* To do *
Your response must be made up of each line in the data below that contains the string "while".

[Collection entries]
============================================================
-- ==== Sys2Proof/Syntax.lean ====
section
/-!
DEFINITION. The commands, with the operand types they carry.
-/

namespace Sys2Proof

/-- Who makes an access (R17, R35): the PF, a VF (1 to 63), a host-cluster core, the Minuet island (its lead core or the
island firmware), a partition's sequencer, its firmware, its DMA engine or its walker, ingress, the image pipeline, the
Partner engine, or a Sash link for its peer. -/
inductive Requester where
  | pf
  | vf (v : Nat)
  | hc (core : Nat)
  | mi (lead : Bool)
  | seq (p : Nat)
  | seqfw (p : Nat)
  | dma (p : Nat)
  | walker (p : Nat)
  | ingress
  | isp
  | partner
  | sash (l : Nat)
deriving DecidableEq, Repr, Inhabited

/-- What the loader finds outside the part while it verifies and applies a container: whether a device answers on the
NVMe root port (R549). -/
structure LoadEnv where
  nvmePresent : Bool := false
deriving DecidableEq, Repr, Inhabited

/-- What ingress meets inside the port die while it takes a line or packet: a full port buffer (R171), a word that fails its
port-buffer code (R239), a Partner input with no room (R185), and decimator copies that differ (R236). -/
structure LineEnv where
  bufFull   : Bool := false
  bufBad    : Bool := false
  decimFull : Bool := false
  decimBad  : Bool := false
deriving DecidableEq, Repr, Inhabited

/-- A PTP message (R121): the port it comes in on, how it was carried (true: untagged EtherType 0x88F7), and its fields. -/
structure PtpMsg where
  port     : Nat := 0       -- 0 to 15 ETH, 16 and 17 the safety ports (R118)
  layer2   : Bool := true
  domain   : Nat := 0
  clock    : Nat := 0       -- clockIdentity of the sender
  seq      : Nat := 0
  twoStep  : Bool := false
  time     : Int := 0       -- origin or receipt time the message carries, ns
  corr     : Int := 0       -- correction field, ns
  rank     : Nat := 0       -- priority vector of an Announce, lower is better
  gm       : Nat := 0       -- grandmaster identity of an Announce
  ours     : Bool := true   -- a response that answers our own request
deriving DecidableEq, Repr, Inhabited

/-- What goes wrong in one tile or pass of an array instruction (R468 to R484): running sums that take a wrong value by its end
(row and column of the instruction; a 48-bit field or an FP32 code), check values of checksum cubes that do (row class and
column, row and column class, both classes), block dot products that are off by an amount, cubes whose aligners disagree,
cubes whose residue codes disagree with their output index, a drain disagreement, an error in the drain store or a
parameter or weight set, and one in a feeder buffer. -/
structure ArrayUpset where
  tile    : Nat := 0
  wrong   : List (Nat × Nat × Nat) := []
  rowChk  : List (Nat × Nat × Nat) := []
  colChk  : List (Nat × Nat × Nat) := []
  corner  : List (Nat × Nat × Nat) := []
  block   : List (Nat × Nat × Int) := []
  aligner : List (Nat × Nat) := []
  residue : List (Nat × Nat × Nat) := []
  drain   : Bool := false
  store   : Bool := false
  feed    : Bool := false
deriving DecidableEq, Repr, Inhabited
============================================================
* Written reply *
/-- What the loader finds outside the part while it verifies and applies a container: whether a device answers on the
/-- What ingress meets inside the port die while it takes a line or packet: a full port buffer (R171), a word that fails its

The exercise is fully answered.